→ **Task instructions**: Only one stretch of the listing below is wanted. Begin at the line that has "-- ==== Sys2Proof/Laws/Tab.lean", stop after the line that has "[hp, tabGet, ih]", and repeat every line in between exactly.

━━━ Extracted records ━━━

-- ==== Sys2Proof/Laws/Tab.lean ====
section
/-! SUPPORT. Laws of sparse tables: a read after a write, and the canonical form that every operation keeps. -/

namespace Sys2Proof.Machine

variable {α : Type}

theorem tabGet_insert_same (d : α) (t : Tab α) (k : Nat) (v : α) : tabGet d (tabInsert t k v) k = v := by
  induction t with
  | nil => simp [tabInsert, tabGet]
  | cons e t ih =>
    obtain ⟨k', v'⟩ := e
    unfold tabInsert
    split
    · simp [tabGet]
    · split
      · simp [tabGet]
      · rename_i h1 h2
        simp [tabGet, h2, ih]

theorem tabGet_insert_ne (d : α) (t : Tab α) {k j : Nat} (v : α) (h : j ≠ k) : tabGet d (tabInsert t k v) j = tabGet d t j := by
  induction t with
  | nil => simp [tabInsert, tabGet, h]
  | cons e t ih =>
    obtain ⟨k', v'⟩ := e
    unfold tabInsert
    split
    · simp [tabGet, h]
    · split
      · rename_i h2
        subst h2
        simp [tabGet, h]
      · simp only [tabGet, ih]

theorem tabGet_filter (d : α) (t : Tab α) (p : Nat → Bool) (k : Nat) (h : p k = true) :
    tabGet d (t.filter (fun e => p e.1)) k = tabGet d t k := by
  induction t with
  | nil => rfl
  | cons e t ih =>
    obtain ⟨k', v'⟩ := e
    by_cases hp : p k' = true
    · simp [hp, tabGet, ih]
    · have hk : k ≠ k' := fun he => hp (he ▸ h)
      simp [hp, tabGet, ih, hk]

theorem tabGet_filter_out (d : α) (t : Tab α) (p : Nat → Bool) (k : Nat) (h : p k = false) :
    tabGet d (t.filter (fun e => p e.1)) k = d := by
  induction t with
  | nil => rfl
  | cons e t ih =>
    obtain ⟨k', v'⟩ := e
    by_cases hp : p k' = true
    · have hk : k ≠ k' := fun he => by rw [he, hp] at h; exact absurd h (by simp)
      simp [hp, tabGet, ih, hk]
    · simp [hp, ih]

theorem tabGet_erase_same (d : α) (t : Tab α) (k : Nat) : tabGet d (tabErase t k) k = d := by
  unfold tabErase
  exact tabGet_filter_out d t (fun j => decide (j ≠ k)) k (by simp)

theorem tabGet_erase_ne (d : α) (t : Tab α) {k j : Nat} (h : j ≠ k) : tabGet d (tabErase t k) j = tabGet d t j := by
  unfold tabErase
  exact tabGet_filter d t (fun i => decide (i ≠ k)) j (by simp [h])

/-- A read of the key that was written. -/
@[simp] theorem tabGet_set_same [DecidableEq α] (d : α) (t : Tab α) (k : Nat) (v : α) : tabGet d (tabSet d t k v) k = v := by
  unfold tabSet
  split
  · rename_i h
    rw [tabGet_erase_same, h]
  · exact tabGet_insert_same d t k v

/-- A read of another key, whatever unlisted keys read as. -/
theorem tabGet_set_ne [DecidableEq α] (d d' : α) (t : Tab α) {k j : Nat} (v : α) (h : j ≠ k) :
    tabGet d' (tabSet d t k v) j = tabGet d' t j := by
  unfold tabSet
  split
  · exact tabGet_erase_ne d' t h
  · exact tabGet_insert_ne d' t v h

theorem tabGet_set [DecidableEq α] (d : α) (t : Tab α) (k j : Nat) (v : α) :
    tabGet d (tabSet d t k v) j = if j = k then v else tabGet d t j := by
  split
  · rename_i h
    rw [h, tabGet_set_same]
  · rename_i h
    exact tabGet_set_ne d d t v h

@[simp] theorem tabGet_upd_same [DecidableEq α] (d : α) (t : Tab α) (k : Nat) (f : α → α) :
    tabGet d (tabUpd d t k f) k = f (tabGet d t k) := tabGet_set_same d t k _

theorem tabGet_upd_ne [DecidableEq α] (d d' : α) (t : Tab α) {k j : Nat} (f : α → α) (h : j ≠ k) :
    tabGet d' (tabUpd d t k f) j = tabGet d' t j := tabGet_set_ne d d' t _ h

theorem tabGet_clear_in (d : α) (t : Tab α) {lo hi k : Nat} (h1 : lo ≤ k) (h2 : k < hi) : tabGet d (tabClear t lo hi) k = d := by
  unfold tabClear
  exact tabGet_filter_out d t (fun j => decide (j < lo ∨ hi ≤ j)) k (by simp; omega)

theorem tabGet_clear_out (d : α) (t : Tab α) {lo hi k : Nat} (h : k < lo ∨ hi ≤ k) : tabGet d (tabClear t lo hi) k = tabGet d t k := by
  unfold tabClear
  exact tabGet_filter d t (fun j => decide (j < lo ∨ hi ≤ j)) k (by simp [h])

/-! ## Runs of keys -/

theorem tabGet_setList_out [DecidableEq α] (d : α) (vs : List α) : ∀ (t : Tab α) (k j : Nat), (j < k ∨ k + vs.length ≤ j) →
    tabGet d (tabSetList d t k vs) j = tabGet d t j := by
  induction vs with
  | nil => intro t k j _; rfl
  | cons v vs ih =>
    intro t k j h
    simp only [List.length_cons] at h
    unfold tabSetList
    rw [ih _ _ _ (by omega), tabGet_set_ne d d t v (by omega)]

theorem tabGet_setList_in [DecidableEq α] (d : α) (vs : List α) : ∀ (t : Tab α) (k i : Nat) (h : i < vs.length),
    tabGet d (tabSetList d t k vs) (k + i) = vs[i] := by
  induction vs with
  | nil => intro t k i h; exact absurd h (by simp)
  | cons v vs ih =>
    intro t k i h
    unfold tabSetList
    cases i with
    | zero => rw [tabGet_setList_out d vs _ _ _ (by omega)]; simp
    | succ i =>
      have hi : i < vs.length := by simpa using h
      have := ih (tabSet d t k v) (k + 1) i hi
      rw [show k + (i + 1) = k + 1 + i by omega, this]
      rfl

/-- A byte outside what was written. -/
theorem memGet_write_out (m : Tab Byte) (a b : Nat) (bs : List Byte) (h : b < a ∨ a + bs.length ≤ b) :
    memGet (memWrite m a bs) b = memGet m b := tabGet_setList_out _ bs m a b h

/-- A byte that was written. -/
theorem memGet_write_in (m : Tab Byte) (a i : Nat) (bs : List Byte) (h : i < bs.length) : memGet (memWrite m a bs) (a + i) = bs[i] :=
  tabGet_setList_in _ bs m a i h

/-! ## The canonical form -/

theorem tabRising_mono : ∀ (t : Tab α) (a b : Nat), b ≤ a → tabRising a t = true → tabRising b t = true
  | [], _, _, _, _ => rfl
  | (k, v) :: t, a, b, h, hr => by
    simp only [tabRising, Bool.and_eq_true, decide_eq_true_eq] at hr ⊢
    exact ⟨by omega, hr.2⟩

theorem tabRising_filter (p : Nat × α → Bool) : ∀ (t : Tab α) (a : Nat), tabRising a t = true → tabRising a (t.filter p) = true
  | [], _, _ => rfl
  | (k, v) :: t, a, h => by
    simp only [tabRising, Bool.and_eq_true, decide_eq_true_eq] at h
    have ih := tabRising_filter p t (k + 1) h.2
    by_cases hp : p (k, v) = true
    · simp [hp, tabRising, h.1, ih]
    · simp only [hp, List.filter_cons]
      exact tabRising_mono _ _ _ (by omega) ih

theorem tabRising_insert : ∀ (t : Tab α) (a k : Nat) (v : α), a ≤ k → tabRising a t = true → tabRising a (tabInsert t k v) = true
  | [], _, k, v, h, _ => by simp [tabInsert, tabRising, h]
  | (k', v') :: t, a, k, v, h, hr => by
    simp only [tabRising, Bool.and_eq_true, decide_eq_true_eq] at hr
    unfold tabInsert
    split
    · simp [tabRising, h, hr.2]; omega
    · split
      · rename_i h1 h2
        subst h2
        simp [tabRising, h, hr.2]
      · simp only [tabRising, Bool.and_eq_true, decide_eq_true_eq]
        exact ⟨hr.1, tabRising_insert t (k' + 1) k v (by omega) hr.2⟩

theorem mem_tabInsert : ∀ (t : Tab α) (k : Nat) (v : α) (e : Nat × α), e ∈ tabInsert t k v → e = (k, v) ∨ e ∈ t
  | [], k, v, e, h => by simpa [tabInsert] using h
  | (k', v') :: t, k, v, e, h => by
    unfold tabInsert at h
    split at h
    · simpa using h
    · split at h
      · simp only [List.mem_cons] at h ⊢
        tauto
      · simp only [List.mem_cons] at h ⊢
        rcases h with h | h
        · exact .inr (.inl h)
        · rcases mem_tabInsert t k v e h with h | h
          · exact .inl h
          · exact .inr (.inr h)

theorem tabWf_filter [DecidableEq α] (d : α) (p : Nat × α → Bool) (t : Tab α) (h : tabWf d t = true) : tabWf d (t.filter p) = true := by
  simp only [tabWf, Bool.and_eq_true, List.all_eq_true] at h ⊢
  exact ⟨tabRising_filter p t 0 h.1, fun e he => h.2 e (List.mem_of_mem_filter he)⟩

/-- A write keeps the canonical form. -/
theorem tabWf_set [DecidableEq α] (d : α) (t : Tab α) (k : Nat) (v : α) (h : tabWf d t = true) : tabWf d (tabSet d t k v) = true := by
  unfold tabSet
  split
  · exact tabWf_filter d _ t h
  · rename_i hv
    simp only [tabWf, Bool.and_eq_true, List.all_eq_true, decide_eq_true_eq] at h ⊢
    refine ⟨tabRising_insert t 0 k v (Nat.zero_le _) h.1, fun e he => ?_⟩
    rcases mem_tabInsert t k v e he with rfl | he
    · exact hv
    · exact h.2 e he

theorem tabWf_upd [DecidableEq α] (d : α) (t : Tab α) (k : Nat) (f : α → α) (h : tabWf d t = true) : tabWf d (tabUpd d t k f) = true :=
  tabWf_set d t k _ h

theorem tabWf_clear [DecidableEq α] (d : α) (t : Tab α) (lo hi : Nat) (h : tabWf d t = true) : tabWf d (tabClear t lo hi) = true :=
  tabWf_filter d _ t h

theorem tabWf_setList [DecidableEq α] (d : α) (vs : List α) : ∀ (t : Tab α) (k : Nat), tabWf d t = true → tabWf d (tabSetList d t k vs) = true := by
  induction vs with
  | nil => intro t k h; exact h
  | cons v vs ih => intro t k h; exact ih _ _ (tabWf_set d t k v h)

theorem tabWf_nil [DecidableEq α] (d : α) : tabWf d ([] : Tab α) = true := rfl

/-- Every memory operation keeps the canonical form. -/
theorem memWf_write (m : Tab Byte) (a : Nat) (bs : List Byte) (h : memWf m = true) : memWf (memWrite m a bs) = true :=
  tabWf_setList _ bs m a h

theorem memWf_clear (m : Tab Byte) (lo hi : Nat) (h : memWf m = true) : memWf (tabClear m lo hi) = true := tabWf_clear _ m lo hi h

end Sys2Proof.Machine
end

━━━
━━━ Extracted records ━━━

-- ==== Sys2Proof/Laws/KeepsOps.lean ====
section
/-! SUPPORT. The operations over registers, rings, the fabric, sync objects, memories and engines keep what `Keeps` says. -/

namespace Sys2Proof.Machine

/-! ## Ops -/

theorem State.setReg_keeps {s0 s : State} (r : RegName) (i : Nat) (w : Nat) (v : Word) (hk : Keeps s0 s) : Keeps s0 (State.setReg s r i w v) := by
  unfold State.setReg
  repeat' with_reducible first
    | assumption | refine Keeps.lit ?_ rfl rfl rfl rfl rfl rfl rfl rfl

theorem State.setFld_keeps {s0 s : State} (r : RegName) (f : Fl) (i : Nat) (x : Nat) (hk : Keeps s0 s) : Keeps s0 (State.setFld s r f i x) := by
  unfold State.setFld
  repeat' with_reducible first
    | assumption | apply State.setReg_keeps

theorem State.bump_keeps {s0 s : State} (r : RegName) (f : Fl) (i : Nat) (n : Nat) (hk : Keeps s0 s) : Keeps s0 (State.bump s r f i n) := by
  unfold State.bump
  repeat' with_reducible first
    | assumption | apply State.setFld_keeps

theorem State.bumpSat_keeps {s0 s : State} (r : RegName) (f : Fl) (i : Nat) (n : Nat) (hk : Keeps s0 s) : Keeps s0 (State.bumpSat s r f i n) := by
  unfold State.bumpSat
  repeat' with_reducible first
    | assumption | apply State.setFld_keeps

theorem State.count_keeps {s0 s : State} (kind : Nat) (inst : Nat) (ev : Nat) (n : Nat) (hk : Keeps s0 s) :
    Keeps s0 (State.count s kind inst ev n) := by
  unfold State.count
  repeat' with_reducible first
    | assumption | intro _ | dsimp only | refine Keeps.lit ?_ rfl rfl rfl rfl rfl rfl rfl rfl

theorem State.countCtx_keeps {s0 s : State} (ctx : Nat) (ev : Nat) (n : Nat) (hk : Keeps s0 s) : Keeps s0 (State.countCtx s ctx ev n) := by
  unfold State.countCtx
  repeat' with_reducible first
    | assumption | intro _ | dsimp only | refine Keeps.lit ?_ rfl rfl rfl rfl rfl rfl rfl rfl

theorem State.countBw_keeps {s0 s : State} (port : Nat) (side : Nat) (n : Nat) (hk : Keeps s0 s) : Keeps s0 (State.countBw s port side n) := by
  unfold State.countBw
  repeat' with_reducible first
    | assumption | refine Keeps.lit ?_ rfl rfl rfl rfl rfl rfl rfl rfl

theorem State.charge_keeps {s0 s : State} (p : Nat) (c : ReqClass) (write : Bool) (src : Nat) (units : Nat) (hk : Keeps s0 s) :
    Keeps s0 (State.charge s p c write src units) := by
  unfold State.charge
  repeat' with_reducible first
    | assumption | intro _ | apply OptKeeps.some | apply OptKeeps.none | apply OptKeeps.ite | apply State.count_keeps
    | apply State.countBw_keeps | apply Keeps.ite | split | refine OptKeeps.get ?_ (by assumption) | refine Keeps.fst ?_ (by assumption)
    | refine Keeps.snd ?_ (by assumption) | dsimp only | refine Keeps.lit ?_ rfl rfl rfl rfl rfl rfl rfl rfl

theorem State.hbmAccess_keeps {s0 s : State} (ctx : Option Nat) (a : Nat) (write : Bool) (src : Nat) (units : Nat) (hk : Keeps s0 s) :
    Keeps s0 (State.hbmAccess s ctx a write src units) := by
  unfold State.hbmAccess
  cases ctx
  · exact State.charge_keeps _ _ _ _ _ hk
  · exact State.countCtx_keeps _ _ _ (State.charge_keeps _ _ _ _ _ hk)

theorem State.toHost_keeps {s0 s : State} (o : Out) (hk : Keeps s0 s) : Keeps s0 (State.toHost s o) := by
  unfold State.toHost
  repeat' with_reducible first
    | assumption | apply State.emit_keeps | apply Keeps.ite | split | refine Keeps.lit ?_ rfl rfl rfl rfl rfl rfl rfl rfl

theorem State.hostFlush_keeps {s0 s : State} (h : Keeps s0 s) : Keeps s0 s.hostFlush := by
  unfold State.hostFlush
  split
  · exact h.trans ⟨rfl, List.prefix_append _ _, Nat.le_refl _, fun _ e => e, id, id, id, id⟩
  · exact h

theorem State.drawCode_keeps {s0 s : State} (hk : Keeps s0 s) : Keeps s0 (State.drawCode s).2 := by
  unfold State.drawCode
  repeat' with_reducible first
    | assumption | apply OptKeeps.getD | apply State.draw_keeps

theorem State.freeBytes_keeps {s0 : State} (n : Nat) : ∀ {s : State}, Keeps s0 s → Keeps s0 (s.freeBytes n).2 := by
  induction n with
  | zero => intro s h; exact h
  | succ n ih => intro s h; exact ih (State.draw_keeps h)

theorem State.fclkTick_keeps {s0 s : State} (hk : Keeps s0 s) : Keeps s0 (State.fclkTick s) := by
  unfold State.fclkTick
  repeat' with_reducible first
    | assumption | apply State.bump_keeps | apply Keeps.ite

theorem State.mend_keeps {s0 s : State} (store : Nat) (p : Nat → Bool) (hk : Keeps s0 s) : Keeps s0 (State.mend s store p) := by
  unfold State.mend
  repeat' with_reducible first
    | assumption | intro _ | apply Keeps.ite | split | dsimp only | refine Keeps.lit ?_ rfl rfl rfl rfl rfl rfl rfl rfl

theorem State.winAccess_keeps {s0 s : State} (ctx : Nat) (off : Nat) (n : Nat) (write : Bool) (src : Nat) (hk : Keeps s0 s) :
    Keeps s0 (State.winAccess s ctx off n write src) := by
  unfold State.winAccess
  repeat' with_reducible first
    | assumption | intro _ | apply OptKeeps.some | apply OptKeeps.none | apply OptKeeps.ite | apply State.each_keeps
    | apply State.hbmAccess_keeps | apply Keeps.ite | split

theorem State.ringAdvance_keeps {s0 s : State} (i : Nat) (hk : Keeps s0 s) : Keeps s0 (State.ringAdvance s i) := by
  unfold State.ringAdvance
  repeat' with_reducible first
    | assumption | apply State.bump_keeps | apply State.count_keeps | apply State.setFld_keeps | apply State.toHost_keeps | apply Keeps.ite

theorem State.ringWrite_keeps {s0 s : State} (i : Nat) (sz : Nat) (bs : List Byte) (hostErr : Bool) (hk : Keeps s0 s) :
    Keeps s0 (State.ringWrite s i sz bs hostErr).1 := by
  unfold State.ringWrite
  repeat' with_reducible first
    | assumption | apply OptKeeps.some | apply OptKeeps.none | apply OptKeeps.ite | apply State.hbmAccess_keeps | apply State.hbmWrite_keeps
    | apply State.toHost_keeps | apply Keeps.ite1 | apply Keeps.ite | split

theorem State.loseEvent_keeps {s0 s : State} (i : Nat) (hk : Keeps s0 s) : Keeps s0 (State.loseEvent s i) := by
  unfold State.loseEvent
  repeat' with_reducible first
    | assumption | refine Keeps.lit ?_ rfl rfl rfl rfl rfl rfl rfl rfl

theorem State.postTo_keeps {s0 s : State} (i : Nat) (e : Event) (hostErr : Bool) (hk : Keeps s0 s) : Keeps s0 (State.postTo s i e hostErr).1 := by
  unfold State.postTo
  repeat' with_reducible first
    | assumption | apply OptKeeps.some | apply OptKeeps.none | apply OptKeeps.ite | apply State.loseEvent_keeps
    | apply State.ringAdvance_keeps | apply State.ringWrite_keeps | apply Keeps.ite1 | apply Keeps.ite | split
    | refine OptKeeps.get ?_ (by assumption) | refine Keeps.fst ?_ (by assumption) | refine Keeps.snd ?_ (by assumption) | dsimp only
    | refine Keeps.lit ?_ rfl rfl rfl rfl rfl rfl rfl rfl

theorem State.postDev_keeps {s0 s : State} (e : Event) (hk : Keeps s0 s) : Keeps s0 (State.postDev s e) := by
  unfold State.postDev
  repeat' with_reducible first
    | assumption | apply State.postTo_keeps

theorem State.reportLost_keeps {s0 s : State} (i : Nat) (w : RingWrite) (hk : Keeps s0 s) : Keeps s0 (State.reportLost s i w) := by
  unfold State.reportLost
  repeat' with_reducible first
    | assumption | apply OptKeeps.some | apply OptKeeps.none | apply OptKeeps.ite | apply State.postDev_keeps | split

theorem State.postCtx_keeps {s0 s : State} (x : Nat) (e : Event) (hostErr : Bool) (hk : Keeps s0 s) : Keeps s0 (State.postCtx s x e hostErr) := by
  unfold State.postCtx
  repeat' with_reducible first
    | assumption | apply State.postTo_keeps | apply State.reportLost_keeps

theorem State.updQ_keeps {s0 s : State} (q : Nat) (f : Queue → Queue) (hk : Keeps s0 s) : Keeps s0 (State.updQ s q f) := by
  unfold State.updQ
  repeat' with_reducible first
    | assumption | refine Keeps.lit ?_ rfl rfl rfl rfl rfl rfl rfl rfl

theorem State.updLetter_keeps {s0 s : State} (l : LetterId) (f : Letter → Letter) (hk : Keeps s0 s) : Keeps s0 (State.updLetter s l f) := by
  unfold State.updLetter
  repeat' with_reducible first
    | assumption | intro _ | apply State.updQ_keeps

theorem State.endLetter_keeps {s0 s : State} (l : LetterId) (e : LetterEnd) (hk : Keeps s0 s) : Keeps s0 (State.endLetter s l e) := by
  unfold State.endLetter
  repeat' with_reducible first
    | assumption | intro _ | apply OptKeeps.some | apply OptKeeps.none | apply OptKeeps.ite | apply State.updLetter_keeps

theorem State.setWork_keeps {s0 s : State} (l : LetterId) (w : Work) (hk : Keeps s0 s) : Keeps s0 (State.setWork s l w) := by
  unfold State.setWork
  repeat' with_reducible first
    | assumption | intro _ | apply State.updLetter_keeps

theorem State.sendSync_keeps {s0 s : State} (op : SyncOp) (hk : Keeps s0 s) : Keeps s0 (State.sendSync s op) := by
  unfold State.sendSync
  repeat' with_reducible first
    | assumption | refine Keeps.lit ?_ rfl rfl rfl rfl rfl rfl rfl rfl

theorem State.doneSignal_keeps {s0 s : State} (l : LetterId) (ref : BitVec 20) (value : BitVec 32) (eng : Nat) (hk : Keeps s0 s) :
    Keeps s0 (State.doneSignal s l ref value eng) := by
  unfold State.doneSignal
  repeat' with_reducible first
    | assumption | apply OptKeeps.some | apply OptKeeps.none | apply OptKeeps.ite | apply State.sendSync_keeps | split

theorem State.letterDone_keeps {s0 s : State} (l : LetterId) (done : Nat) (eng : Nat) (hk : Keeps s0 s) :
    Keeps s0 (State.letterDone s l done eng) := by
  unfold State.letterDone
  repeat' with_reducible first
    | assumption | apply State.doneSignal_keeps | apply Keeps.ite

━━━

→ **Result for this exercise**:
-- ==== Sys2Proof/Laws/Tab.lean ====
section
/-! SUPPORT. Laws of sparse tables: a read after a write, and the canonical form that every operation keeps. -/

namespace Sys2Proof.Machine

variable {α : Type}

theorem tabGet_insert_same (d : α) (t : Tab α) (k : Nat) (v : α) : tabGet d (tabInsert t k v) k = v := by
  induction t with
  | nil => simp [tabInsert, tabGet]
  | cons e t ih =>
    obtain ⟨k', v'⟩ := e
    unfold tabInsert
    split
    · simp [tabGet]
    · split
      · simp [tabGet]
      · rename_i h1 h2
        simp [tabGet, h2, ih]

theorem tabGet_insert_ne (d : α) (t : Tab α) {k j : Nat} (v : α) (h : j ≠ k) : tabGet d (tabInsert t k v) j = tabGet d t j := by
  induction t with
  | nil => simp [tabInsert, tabGet, h]
  | cons e t ih =>
    obtain ⟨k', v'⟩ := e
    unfold tabInsert
    split
    · simp [tabGet, h]
    · split
      · rename_i h2
        subst h2
        simp [tabGet, h]
      · simp only [tabGet, ih]

theorem tabGet_filter (d : α) (t : Tab α) (p : Nat → Bool) (k : Nat) (h : p k = true) :
    tabGet d (t.filter (fun e => p e.1)) k = tabGet d t k := by
  induction t with
  | nil => rfl
  | cons e t ih =>
    obtain ⟨k', v'⟩ := e
    by_cases hp : p k' = true
    · simp [hp, tabGet, ih]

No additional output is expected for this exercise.